Em recente decisão, proferida no julgamento do Recurso Especial nº: 1944228 / SP, a 3ª Turma do Superior Tribunal de Justiça (STJ) acalorou o debate quanto ao cabimento de pensão alimentícia em favor de pets, tendo adotado entendimento que, em análise inicial, parece destoar da atual realidade social, que se afigura com a existência de formações familiares distintas, entre elas, a entidade familiar que se reconhece como formada por humanos e animais de estimação.
Na hipótese, a parte demandante ajuizou a demanda, sem fazer, ressalte-se, qualquer menção ao termo ou ideia de “pensão alimentícia”, e requerendo, passados cerca de cinco anos da dissolução da união estável, fosse o ex companheiro compelido a participar igualmente no custeio dos gastos com os animais adquiridos na constância da união, bem assim a reembolsá-la da metade dos gastos que incorreu desde a separação.
A obrigação foi reconhecida na origem, instância na qual, após o entendimento de aplicação da prescrição decenal, determinou-se ao ex companheiro, o reembolso das despesas havidas pela ex companheira e a obrigação de custeio de metade das despesas com os animais, até morte ou alienação destes.
Devolvida a questão ao STJ, houve reforma do julgado, tendo prevalecido o voto da lavra do ministro Marco Aurélio Belizze, que defendeu serem as despesas com o custeio da subsistência dos animais obrigações inerentes à condição de dono, bem como que o fato da aquisição do pet ter ocorrido na constância da união, não necessariamente configuraria vínculo entre os companheiros ou entre estes e o animal, sendo possível definir-se a titularidade do animal como melhor lhes aprouver.
Ocorre que, ao analisar a referida decisão, alguns defendem que o STJ teria sinalizado o entendimento de que a fixação de alimentos em favor de pets é descabida, todavia, salvo melhor juízo, não é este o direcionamento que se obtém da adequada análise dos autos.
Conforme pontuado, a demanda submetida ao STJ foi ajuizada longo tempo após a dissolução da união estável, sem que tenha sido precedida de acordo de alimentos em favor dos animais ou de qualquer requerimento da ex companheira neste sentido. Em verdade, sequer houve menção ao termo “alimentos” quando do ajuizamento da ação.
Inclusive, inicialmente a demandante aparenta ter dotado sua ação de conteúdo exclusivamente patrimonial. Trata-se, pois, de um caso isolado e que não necessariamente serve de parâmetro ou norte para demandas que envolvem o tema sob análise.

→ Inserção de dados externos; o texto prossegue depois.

-- ==== Sys2Proof/Laws/Scan.lean ====
section
/-! SUPPORT. What TICK and its parts can change: one frame equation per function, and the fields they leave alone. -/

namespace Sys2Proof.Machine

open Sys2Proof

theorem foldl_memWrite_frame (as : List Nat) (x : Byte) (s : State) :
    as.foldl (fun s a => memWrite s a x) s
      = { s with fb := (as.foldl (fun s a => memWrite s a x) s).fb } := by
  induction as generalizing s with
  | nil => rfl
  | cons a as ih =>
    rw [List.foldl_cons, ih (memWrite s a x)]
    rfl

theorem clearFront_frame (s : State) : clearFront s = { s with fb := (clearFront s).fb } :=
  foldl_memWrite_frame _ _ _

/-- `RunEndAction` writes memory or puts out an event, and nothing else (43_tick.md R208). -/
theorem runEndAction_frame (s : State) :
    runEndAction s
      = { s with fb := (runEndAction s).fb, animEvents := (runEndAction s).animEvents } := by
  unfold runEndAction
  split
  · rfl
  · have e : (clearFront s).animEvents = s.animEvents := by rw [clearFront_frame]
    rw [e]
    exact clearFront_frame s
  · rfl
  · rfl

theorem swapLatch_frame (s : State) :
    swapLatch s
      = { s with front := (s.front ^^ s.swapPend), swapPend := false } := by
  cases h : s.swapPend <;> simp [swapLatch, h]
  rw [← h]

theorem brightLatch_frame (s : State) :
    brightLatch s = { s with brCfg := if s.brPend then s.brReq else s.brCfg, brPend := false } := by
  cases h : s.brPend <;> simp [brightLatch, h]
  rw [← h]

theorem idleFire_frame (s : State) :
    (idleFire s).1
      = { s with
          brCnt := (idleFire s).1.brCnt
          fade := (idleFire s).1.fade
          idleCnt := (idleFire s).1.idleCnt
          fb := (idleFire s).1.fb
          animEvents := (idleFire s).1.animEvents } := by
  unfold idleFire
  split
  · rfl
  · dsimp only
    rw [runEndAction_frame]

/-- The idle step (43_tick.md R206). -/
theorem idleStep_frame (s : State) :
    (idleStep s).1
      = { s with
          brCnt := (idleStep s).1.brCnt
          fade := (idleStep s).1.fade
          idleCnt := (idleStep s).1.idleCnt
          fb := (idleStep s).1.fb
          animEvents := (idleStep s).1.animEvents } := by
  unfold idleStep
  split
  · dsimp only
    split
    · rw [idleFire_frame]
    · rfl
  · rfl

theorem fadeOutStep_frame (s : State) :
    fadeOutStep s
      = { s with
          brCnt := (fadeOutStep s).brCnt
          fade := (fadeOutStep s).fade
          fb := (fadeOutStep s).fb
          animEvents := (fadeOutStep s).animEvents } := by
  unfold fadeOutStep
  dsimp only
  by_cases h : 0 < s.brCnt
  · simp only [if_pos h]
    split
    · rw [runEndAction_frame]
    · rfl
  · simp only [if_neg h]
    split
    · rw [runEndAction_frame]
    · rfl

theorem fadeInStep_frame (s : State) :
    fadeInStep s
      = { s with
          brCnt := (fadeInStep s).brCnt
          fade := (fadeInStep s).fade
          idleCnt := (fadeInStep s).idleCnt } := by
  unfold fadeInStep
  dsimp only
  by_cases h : s.brCnt < s.brCfg
  · simp only [if_pos h]
    split <;> rfl
  · simp only [if_neg h]
    split <;> rfl

/-- The fade step (43_tick.md R207). -/
theorem fadeStep_frame (s : State) :
    fadeStep s
      = { s with
          brCnt := (fadeStep s).brCnt
          fade := (fadeStep s).fade
          idleCnt := (fadeStep s).idleCnt
          fb := (fadeStep s).fb
          animEvents := (fadeStep s).animEvents } := by
  cases h : s.fade <;> simp only [fadeStep, h]
  · rw [← h]
  · rw [fadeInStep_frame]
  · rw [fadeOutStep_frame]

/-- The frame boundary as a whole: both latches and the mark are as said, the fade machine, memory and the events are as the idle and fade steps leave them (43_tick.md R203). -/
theorem frameBoundary_frame (s : State) :
    frameBoundary s
      = { s with
          front := (s.front ^^ s.swapPend)
          swapPend := false
          brCfg := if s.brPend then s.brReq else s.brCfg
          brPend := false
          frameChg := true
          brCnt := (frameBoundary s).brCnt
          fade := (frameBoundary s).fade
          idleCnt := (frameBoundary s).idleCnt
          fb := (frameBoundary s).fb
          animEvents := (frameBoundary s).animEvents } := by
  have h2 : brightLatch (swapLatch s)
      = { s with
          front := (s.front ^^ s.swapPend)
          swapPend := false
          brCfg := if s.brPend then s.brReq else s.brCfg
          brPend := false } := by rw [swapLatch_frame, brightLatch_frame]
  have hi := (idleStep_frame (brightLatch (swapLatch s))).trans (congrArg (fun w : State =>
    { w with
      brCnt := (idleStep (brightLatch (swapLatch s))).1.brCnt
      fade := (idleStep (brightLatch (swapLatch s))).1.fade
      idleCnt := (idleStep (brightLatch (swapLatch s))).1.idleCnt
      fb := (idleStep (brightLatch (swapLatch s))).1.fb
      animEvents := (idleStep (brightLatch (swapLatch s))).1.animEvents }) h2)
  unfold frameBoundary
  dsimp only
  generalize idleStep (brightLatch (swapLatch s)) = q at hi
  split
  · exact congrArg markFrame hi
  · have hf := fadeStep_frame q.1
    generalize fadeStep q.1 = v at hf
    generalize q.1 = w at hf hi
    exact congrArg markFrame (hf.trans (congrArg (fun w : State =>
      { w with
        brCnt := v.brCnt
        fade := v.fade
        idleCnt := v.idleCnt
        fb := v.fb
        animEvents := v.animEvents }) hi))

/-! ## Every tick -/

/-- The four ways the cursor advances, the last the frame boundary (43_tick.md R202). -/
theorem advance_cases (s : State) :
    (s.half = false ∧ advance s = { s with half := true })
      ∨ (s.half = true ∧ s.row.toNat < s.cfg.h - 1
          ∧ advance s = { s with half := false, row := s.row + 1 })
      ∨ (s.half = true ∧ s.cfg.h - 1 ≤ s.row.toNat ∧ 1 < s.holdRem.toNat
          ∧ advance s = { s with half := false, row := 0, holdRem := s.holdRem - 1 })
      ∨ (s.half = true ∧ s.cfg.h - 1 ≤ s.row.toNat ∧ s.holdRem.toNat ≤ 1 ∧ s.plane = 2
          ∧ advance s = { s with half := false, row := 0, plane := 1, holdRem := s.ht.b })
      ∨ (s.half = true ∧ s.cfg.h - 1 ≤ s.row.toNat ∧ s.holdRem.toNat ≤ 1 ∧ s.plane = 1
          ∧ advance s = { s with half := false, row := 0, plane := 0, holdRem := s.ht.a })
      ∨ (s.half = true ∧ s.cfg.h - 1 ≤ s.row.toNat ∧ s.holdRem.toNat ≤ 1 ∧ s.plane = 0
          ∧ advance s
              = frameBoundary
                  { s with half := false, row := 0, plane := 2, holdRem := s.ht.c }) := by
  have hold : ∀ x : Byte, 1 < x ↔ 1 < x.toNat := fun x => by
    simp [BitVec.lt_def]
  by_cases hh : s.half = false
  · exact .inl ⟨hh, by rw [advance, if_pos hh]⟩
  have ht : s.half = true := by simpa using hh
  by_cases hr : s.row.toNat < s.cfg.h - 1
  · exact .inr (.inl ⟨ht, hr, by rw [advance, if_neg hh, if_pos hr]⟩)
  have hr' : s.cfg.h - 1 ≤ s.row.toNat := by omega
  have hadv : advance s = endPass { s with half := false, row := 0 } := by
    rw [advance, if_neg hh, if_neg hr]
  by_cases hp : 1 < s.holdRem
  · refine .inr (.inr (.inl ⟨ht, hr', (hold _).1 hp, ?_⟩))
    rw [hadv, endPass, if_pos hp]
  have hp' : s.holdRem.toNat ≤ 1 := by
    have := mt (hold s.holdRem).2 hp
    omega
  rw [hadv, endPass, if_neg hp]
  dsimp only
  match hpl : s.plane with
  | 2 => exact .inr (.inr (.inr (.inl ⟨ht, hr', hp', rfl, rfl⟩)))
  | 1 => exact .inr (.inr (.inr (.inr (.inl ⟨ht, hr', hp', rfl, rfl⟩))))
  | 0 => exact .inr (.inr (.inr (.inr (.inr ⟨ht, hr', hp', rfl, rfl⟩))))

/-- What a TICK leaves alone (10_state.md R42): the frame equation over the fields it may write. -/
theorem tickOp_frame (s : State) :
    tickOp s
      = { s with
          segs := s.segs ++ [segmentOf s]
          row := (tickOp s).row
          half := (tickOp s).half
          plane := (tickOp s).plane
          holdRem := (tickOp s).holdRem
          front := (tickOp s).front
          swapPend := (tickOp s).swapPend
          brCfg := (tickOp s).brCfg
          brPend := (tickOp s).brPend
          frameChg := (tickOp s).frameChg
          brCnt := (tickOp s).brCnt
          fade := (tickOp s).fade
          idleCnt := (tickOp s).idleCnt
          fb := (tickOp s).fb
          animEvents := (tickOp s).animEvents } := by
  unfold tickOp
  rcases advance_cases (emitSegment s) with
    ⟨-, h⟩ | ⟨-, -, h⟩ | ⟨-, -, -, h⟩ | ⟨-, -, -, -, h⟩ | ⟨-, -, -, -, h⟩ | ⟨-, -, -, -, h⟩
  all_goals rw [h]
  case inr.inr.inr.inr.inr => rw [frameBoundary_frame]; rfl
  all_goals rfl

@[simp] theorem tickOp_cfg (s : State) : (tickOp s).cfg = s.cfg := by
  rw [tickOp_frame]

@[simp] theorem tickOp_ht (s : State) : (tickOp s).ht = s.ht := by
  rw [tickOp_frame]

@[simp] theorem tickOp_brReq (s : State) : (tickOp s).brReq = s.brReq := by
  rw [tickOp_frame]

@[simp] theorem tickOp_idleTrig (s : State) : (tickOp s).idleTrig = s.idleTrig := by
  rw [tickOp_frame]

@[simp] theorem tickOp_outEn (s : State) : (tickOp s).outEn = s.outEn := by
  rw [tickOp_frame]

@[simp] theorem tickOp_fadeEn (s : State) : (tickOp s).fadeEn = s.fadeEn := by
  rw [tickOp_frame]

@[simp] theorem tickOp_endAct (s : State) : (tickOp s).endAct = s.endAct := by
  rw [tickOp_frame]

@[simp] theorem tickOp_animPlaying (s : State) : (tickOp s).animPlaying = s.animPlaying := by
  rw [tickOp_frame]

@[simp] theorem tickOp_idleInhibit (s : State) : (tickOp s).idleInhibit = s.idleInhibit := by
  rw [tickOp_frame]

@[simp] theorem tickOp_port (s : State) : (tickOp s).port = s.port := by
  rw [tickOp_frame]

@[simp] theorem tickOp_stream (s : State) : (tickOp s).stream = s.stream := by
  rw [tickOp_frame]

@[simp] theorem tickOp_resp (s : State) : (tickOp s).resp = s.resp := by
  rw [tickOp_frame]

@[simp] theorem tickOp_errs (s : State) : (tickOp s).errs = s.errs := by
  rw [tickOp_frame]

@[simp] theorem tickOp_sched (s : State) : (tickOp s).sched = s.sched := by
  rw [tickOp_frame]

@[simp] theorem tickOp_segs (s : State) : (tickOp s).segs = s.segs ++ [segmentOf s] := by
  rw [tickOp_frame]

/-- A TICK serves a pending swap at the boundary or leaves FRONT and the flag alone; without a request FRONT stays (43_tick.md R204). -/
theorem tickOp_front (s : State) (h : s.swapPend = false) :
    (tickOp s).front = s.front ∧ (tickOp s).swapPend = false := by
  unfold tickOp
  rcases advance_cases (emitSegment s) with
    ⟨-, e⟩ | ⟨-, -, e⟩ | ⟨-, -, -, e⟩ | ⟨-, -, -, -, e⟩ | ⟨-, -, -, -, e⟩ | ⟨-, -, -, -, e⟩
  all_goals rw [e]
  case inr.inr.inr.inr.inr => rw [frameBoundary_frame]; simp [h]
  all_goals exact ⟨rfl, h⟩

end Sys2Proof.Machine
end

Fato é que a existência da “família multiespécie” é uma realidade socialmente reconhecida, que já ensejou até mesmo a propositura de Projeto de Lei (PL 179/23), ainda em tramitação e que visa regulamentar o conceito de família multiespécie como aquela formada pelo núcleo familiar humano em convivência compartilhada com seus animais.

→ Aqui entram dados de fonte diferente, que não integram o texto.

-- ==== Sys2Proof/Laws/PerInstr.lean ====
section
/-! SUPPORT. Statements about every operation as syntax, one lemma per constructor. -/

namespace Sys2Proof.Laws

open Sys2Proof

namespace EncodedLength

/-- The bytes R98 of 30_encoding.md gives an operation: its header and its operands; TICK has none (R103). -/
def byteCount : Instr → Nat
  | .query _ => 1
  | .bright _ => 2
  | .swap => 1
  | .rdrect _ _ _ _ _ => 5
  | .wrrect _ _ _ _ _ => 5
  | .cprect _ _ _ _ _ _ _ _ => 7
  | .flrect _ _ _ _ _ _ => 5
  | .setpx _ _ _ _ => 3
  | .getpx _ _ _ => 3
  | .holds _ _ _ => 4
  | .idle _ _ _ => 2
  | .idlerst => 1
  | .outen _ => 1
  | .enc _ _ => 3
  | .dec _ _ _ => 4
  | .clrfc => 1
  | .tick => 0

/-- The encoder writes as many bytes as R98 says; an encodable operation has at least its header. -/
def Statement (i : Instr) : Prop :=
  (encode i).length = byteCount i ∧ (i.isCommand = true ↔ encode i ≠ [])

theorem query (r : BitVec 4) : Statement (.query r) := ⟨rfl, by simp [Instr.isCommand, encode]⟩

theorem bright (level : Byte) : Statement (.bright level) :=
  ⟨rfl, by simp [Instr.isCommand, encode]⟩

theorem swap : Statement .swap := ⟨rfl, by simp [Instr.isCommand, encode]⟩

theorem rdrect (t : Target) (bx y bw h : Byte) : Statement (.rdrect t bx y bw h) :=
  ⟨rfl, by simp [Instr.isCommand, encode]⟩

theorem wrrect (t : Target) (bx y bw h : Byte) : Statement (.wrrect t bx y bw h) :=
  ⟨rfl, by simp [Instr.isCommand, encode]⟩

theorem cprect (src dst : Target) (sbx sy bw h dbx dy : Byte) :
    Statement (.cprect src dst sbx sy bw h dbx dy) := ⟨rfl, by simp [Instr.isCommand, encode]⟩

theorem flrect (t : Target) (v : BitVec 2) (bx y bw h : Byte) : Statement (.flrect t v bx y bw h) :=
  ⟨rfl, by simp [Instr.isCommand, encode]⟩

theorem setpx (t : Target) (v : BitVec 2) (x y : Byte) : Statement (.setpx t v x y) :=
  ⟨rfl, by simp [Instr.isCommand, encode]⟩

theorem getpx (t : Target) (x y : Byte) : Statement (.getpx t x y) :=
  ⟨rfl, by simp [Instr.isCommand, encode]⟩

theorem holds (a b c : Byte) : Statement (.holds a b c) := ⟨rfl, by simp [Instr.isCommand, encode]⟩

theorem idle (f : Bool) (aa : EndAct) (trig : Byte) : Statement (.idle f aa trig) :=
  ⟨rfl, by simp [Instr.isCommand, encode]⟩

theorem idlerst : Statement .idlerst := ⟨rfl, by simp [Instr.isCommand, encode]⟩

theorem outen (e : Bool) : Statement (.outen e) := ⟨rfl, by simp [Instr.isCommand, encode]⟩

theorem enc (low high : Byte) : Statement (.enc low high) :=
  ⟨rfl, by simp [Instr.isCommand, encode]⟩

theorem dec (p0 p1 p2 : Byte) : Statement (.dec p0 p1 p2) :=
  ⟨rfl, by simp [Instr.isCommand, encode]⟩

theorem clrfc : Statement .clrfc := ⟨rfl, by simp [Instr.isCommand, encode]⟩

theorem tick : Statement .tick := ⟨rfl, by simp [Instr.isCommand, encode]⟩

end EncodedLength

end Sys2Proof.Laws
end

Por sua vez, tal realidade vem sendo correta e fortemente reconhecida pela jurisprudência pátria e, neste cenário, o número de demandas desta natureza levadas ao judiciário é cada vez maior. Na falta (que aparentemente será suprida em breve) de uma lei específica, os magistrados têm aplicado aos animais, em interpretação por analogia, as normas jurídicas atinentes a alimentos, visitas e guarda compartilhada.
Não há, pois, como se concluir que esta é uma questão que será decidida pelos operadores do direito em dissonância da realidade social que os cerca. A sociedade anseia por uma resolução que se adeque ao contexto atual, que não só reconheça a existência da família multiespécie, mas estabeleça os parâmetros que devem ser considerados para a justa solução dos litígios dessa natureza.
É um tema que certamente ainda renderá boas discussões, a exemplo da que já se firmou em demanda distribuída perante o Tribunal de Justiça de Santa Catarina (TJSC) no último dia 09 de fevereiro, na qual juízes de varas cíveis e de família discutem sobre a competência para processar e julgar a execução de acordo descumprido que fixou pensão em favor dos animais de estimação do ex casal. As teses contrárias defendem, de um lado, que o animal é um membro da família e que, portanto, sob o conceito da família multiespécie, atrai a competência da vara de família. De outro lado, há a defesa de que discussão se funda em relação civil e de natureza patrimonial, que avocaria o processo para uma das varas cíveis, frente a qual, inclusive, a ação foi originariamente distribuída. A questão será dirimida em breve, quando do julgamento, pelo TJSC, do conflito de competência suscitado pelos magistrados envolvidos.